● Your objective
Once you reach the line containing "R360, R370: operand" in the entries below, write out that line and each one after it down to the line containing "let (s, bs, c) := readAscending o.who false o.win (x.len", exactly and with nothing added.

★ ★ ★

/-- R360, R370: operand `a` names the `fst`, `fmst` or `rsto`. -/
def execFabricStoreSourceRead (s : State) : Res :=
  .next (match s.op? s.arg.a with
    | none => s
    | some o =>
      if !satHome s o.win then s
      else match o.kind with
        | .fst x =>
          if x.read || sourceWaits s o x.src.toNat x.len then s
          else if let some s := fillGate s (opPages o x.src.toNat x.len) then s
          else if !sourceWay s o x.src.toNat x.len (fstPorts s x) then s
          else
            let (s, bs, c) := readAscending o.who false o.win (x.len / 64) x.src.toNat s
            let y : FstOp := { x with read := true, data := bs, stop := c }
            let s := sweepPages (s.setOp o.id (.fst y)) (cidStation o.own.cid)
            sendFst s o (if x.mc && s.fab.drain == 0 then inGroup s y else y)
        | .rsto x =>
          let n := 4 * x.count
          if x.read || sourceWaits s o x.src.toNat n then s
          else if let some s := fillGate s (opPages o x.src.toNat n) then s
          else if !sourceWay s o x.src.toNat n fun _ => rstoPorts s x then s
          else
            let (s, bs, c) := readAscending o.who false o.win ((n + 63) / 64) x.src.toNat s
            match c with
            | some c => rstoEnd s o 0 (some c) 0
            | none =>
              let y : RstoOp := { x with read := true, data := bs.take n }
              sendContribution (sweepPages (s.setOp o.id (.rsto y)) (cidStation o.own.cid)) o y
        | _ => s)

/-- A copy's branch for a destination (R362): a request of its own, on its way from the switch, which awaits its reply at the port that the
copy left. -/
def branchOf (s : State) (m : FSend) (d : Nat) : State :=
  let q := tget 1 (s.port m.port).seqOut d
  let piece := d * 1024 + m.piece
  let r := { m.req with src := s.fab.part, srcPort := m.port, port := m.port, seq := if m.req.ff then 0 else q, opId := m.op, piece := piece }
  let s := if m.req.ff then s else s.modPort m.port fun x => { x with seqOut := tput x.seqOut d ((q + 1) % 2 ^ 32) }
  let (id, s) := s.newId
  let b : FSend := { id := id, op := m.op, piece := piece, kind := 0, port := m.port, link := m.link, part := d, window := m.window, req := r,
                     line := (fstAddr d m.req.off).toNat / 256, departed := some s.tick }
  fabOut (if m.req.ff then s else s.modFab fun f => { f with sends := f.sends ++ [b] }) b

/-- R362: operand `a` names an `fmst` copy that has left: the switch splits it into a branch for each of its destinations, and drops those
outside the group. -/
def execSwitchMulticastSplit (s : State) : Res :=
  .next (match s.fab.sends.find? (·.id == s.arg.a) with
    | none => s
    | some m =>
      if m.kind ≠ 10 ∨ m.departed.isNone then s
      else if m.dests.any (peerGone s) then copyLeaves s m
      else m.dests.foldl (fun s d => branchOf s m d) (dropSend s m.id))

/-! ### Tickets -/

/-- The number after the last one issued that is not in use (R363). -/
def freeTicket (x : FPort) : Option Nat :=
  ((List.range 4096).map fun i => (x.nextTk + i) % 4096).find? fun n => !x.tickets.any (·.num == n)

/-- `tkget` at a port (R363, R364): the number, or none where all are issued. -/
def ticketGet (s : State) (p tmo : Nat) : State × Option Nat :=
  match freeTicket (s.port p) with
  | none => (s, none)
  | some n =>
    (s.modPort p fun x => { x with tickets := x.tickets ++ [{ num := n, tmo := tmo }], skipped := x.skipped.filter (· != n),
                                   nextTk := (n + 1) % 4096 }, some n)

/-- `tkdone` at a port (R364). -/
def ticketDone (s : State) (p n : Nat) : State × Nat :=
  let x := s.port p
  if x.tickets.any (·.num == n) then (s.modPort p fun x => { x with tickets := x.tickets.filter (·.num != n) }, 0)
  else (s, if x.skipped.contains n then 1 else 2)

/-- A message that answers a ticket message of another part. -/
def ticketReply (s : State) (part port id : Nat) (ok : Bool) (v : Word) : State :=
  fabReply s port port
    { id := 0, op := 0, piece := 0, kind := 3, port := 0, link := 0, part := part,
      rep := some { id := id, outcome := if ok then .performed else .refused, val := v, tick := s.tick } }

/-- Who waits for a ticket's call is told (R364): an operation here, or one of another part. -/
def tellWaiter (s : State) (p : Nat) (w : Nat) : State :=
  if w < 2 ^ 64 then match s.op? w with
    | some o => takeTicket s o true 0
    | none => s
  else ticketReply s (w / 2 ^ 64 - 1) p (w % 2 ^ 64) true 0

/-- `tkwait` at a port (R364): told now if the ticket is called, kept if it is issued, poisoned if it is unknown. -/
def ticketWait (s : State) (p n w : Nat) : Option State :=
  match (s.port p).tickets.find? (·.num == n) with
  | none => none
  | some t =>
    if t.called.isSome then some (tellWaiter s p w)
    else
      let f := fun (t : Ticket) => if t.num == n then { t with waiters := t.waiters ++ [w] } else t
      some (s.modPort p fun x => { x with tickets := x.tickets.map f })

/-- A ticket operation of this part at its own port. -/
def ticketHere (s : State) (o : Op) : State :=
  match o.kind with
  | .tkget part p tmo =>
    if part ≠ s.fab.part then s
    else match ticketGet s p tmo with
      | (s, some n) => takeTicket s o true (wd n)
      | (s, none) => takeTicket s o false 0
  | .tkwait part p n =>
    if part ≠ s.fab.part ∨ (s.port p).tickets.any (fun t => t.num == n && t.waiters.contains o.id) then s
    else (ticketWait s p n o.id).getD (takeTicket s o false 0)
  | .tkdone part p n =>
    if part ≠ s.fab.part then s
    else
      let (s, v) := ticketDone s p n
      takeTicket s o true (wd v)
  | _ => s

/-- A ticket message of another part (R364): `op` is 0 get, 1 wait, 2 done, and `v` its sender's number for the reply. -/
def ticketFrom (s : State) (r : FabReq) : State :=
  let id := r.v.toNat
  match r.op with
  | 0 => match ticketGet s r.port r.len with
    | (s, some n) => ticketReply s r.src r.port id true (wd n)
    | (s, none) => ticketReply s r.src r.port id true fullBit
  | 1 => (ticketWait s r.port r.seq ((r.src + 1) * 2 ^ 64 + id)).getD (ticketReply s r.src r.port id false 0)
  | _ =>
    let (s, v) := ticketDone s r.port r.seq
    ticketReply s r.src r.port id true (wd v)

★ ★ ★

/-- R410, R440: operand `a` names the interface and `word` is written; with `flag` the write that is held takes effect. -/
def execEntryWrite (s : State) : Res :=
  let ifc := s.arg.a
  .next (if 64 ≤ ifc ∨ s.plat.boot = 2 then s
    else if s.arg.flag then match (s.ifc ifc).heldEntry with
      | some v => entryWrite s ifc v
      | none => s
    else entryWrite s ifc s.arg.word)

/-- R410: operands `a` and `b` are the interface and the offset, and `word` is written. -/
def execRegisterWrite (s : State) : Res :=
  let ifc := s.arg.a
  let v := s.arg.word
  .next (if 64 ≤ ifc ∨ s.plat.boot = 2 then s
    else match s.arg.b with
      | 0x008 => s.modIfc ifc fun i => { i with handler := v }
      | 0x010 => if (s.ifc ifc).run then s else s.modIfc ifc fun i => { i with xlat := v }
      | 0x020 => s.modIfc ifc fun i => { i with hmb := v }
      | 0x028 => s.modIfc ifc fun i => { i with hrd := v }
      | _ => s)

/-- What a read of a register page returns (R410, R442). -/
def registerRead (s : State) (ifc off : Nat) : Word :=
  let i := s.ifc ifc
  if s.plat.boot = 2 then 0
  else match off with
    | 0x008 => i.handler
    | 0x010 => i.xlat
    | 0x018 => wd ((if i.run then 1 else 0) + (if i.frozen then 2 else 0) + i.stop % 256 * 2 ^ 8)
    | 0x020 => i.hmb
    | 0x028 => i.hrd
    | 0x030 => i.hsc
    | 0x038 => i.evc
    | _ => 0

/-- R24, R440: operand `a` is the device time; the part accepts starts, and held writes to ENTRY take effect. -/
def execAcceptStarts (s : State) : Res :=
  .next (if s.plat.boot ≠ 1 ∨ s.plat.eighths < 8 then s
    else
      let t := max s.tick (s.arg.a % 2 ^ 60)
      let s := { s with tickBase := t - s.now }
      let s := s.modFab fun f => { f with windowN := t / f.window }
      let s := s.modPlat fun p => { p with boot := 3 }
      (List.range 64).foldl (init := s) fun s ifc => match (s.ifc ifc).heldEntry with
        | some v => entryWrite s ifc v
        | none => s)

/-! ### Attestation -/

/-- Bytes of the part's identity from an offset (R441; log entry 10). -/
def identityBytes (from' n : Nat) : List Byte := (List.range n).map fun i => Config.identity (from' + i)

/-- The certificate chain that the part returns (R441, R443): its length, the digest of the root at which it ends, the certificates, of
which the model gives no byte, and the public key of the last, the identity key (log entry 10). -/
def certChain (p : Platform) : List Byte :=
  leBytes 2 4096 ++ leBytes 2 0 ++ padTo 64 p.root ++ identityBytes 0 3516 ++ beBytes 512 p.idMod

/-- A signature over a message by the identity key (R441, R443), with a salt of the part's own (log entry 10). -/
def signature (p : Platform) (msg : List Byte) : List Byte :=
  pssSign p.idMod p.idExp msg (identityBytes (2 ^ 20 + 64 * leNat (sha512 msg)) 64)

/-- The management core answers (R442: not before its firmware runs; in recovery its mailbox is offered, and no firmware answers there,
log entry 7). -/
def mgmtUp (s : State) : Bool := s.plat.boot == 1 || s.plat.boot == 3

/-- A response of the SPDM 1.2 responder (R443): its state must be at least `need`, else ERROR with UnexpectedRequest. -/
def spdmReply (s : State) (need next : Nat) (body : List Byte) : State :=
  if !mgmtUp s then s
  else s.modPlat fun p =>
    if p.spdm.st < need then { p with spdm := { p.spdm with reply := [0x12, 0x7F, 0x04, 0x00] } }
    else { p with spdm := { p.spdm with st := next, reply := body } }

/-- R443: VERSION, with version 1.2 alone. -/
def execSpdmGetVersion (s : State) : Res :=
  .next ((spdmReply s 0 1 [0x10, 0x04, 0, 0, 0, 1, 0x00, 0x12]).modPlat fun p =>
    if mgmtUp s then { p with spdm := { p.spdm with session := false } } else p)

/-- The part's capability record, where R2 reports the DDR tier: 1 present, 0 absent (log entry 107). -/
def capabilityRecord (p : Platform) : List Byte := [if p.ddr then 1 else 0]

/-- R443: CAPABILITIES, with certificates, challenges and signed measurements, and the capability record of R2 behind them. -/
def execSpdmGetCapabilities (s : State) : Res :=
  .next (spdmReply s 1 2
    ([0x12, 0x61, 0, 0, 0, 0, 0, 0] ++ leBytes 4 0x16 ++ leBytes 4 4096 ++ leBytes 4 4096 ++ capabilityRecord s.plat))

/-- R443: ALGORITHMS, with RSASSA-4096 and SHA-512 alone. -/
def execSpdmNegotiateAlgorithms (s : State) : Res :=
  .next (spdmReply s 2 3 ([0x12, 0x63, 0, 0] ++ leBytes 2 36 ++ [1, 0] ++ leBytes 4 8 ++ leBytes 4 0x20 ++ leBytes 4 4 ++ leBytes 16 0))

★ ★ ★

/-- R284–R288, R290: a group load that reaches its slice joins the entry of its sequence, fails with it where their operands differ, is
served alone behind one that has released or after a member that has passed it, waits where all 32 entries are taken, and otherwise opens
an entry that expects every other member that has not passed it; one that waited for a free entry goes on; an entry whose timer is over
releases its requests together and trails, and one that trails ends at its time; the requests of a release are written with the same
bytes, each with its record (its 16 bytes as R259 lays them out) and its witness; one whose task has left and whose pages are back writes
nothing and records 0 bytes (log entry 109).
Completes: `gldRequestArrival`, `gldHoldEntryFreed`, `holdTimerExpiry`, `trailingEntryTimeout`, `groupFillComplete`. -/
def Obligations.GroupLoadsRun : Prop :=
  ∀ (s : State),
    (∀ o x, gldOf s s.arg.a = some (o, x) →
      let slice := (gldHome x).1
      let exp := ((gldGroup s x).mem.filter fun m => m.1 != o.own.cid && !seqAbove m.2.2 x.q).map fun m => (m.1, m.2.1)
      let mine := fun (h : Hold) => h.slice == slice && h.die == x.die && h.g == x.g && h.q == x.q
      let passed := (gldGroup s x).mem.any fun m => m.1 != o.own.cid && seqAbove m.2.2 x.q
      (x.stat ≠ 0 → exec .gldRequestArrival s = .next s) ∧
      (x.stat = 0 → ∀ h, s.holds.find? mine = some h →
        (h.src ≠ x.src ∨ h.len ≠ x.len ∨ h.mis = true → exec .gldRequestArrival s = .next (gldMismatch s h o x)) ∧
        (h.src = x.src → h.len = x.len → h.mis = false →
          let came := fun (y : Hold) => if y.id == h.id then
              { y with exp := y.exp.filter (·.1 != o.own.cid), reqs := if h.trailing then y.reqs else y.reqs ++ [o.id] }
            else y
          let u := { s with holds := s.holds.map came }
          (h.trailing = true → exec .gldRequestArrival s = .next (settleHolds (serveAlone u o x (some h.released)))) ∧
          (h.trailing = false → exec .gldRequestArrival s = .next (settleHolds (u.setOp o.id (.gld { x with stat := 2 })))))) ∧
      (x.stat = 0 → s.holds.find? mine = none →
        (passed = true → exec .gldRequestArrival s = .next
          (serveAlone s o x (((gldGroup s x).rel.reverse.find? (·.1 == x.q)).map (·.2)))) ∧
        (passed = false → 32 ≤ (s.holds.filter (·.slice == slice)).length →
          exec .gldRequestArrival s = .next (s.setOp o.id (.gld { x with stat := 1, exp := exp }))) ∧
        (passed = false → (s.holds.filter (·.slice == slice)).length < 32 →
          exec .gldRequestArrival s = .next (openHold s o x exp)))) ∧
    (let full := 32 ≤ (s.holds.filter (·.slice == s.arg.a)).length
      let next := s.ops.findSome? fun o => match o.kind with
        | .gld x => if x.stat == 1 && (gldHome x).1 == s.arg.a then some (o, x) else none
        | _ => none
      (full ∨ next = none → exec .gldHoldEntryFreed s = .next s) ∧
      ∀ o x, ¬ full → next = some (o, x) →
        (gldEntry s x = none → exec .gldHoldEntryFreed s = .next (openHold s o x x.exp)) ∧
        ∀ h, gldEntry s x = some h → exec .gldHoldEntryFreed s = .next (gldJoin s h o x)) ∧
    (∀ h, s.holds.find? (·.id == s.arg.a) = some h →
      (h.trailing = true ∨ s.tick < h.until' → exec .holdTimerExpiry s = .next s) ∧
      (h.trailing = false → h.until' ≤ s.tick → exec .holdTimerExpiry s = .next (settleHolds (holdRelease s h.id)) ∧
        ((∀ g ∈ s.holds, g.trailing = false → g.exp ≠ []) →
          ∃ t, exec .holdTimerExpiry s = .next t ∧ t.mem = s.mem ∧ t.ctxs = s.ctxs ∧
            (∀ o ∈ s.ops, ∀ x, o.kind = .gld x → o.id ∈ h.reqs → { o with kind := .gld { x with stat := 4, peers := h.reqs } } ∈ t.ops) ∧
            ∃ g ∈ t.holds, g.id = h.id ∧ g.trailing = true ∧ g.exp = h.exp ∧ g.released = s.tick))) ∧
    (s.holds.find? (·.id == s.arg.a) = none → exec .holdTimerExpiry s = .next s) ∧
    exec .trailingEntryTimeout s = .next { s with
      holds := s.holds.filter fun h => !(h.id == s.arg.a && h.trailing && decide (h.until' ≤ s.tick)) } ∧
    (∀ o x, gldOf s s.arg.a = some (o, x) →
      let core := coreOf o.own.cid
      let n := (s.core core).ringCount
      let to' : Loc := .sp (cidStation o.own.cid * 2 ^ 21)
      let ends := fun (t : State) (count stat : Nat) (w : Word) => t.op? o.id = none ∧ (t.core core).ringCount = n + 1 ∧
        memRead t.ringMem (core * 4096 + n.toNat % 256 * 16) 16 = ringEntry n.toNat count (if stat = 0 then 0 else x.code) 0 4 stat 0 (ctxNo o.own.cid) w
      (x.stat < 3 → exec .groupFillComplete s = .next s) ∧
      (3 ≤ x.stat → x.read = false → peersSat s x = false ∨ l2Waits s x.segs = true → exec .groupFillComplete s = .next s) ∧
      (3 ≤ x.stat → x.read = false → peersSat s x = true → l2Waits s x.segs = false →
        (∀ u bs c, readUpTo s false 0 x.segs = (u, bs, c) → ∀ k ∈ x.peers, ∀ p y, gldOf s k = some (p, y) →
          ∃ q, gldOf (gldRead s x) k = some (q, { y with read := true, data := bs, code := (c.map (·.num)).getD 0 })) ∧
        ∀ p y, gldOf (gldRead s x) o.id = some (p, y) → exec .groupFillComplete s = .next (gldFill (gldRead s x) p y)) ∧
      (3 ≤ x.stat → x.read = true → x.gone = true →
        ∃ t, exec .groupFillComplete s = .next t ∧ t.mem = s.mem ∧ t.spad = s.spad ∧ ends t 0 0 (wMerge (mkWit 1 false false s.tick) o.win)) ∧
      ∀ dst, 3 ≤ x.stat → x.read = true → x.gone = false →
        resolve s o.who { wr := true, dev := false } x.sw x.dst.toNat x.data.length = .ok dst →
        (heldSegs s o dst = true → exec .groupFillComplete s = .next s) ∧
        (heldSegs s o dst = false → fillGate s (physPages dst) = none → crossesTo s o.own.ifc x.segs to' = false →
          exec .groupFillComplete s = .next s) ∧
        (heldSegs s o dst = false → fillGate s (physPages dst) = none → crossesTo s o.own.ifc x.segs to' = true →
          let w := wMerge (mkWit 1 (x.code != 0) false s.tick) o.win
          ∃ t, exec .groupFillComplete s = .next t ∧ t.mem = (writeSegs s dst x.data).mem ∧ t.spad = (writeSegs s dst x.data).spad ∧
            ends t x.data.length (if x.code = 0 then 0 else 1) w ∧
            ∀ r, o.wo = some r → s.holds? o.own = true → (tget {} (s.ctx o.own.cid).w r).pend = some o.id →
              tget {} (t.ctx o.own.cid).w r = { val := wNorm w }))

★ ★ ★

● Answer to the problem
/-- R360, R370: operand `a` names the `fst`, `fmst` or `rsto`. -/
def execFabricStoreSourceRead (s : State) : Res :=
  .next (match s.op? s.arg.a with
    | none => s
    | some o =>
      if !satHome s o.win then s
      else match o.kind with
        | .fst x =>
          if x.read || sourceWaits s o x.src.toNat x.len then s
          else if let some s := fillGate s (opPages o x.src.toNat x.len) then s
          else if !sourceWay s o x.src.toNat x.len (fstPorts s x) then s
          else
            let (s, bs, c) := readAscending o.who false o.win (x.len / 64) x.src.toNat s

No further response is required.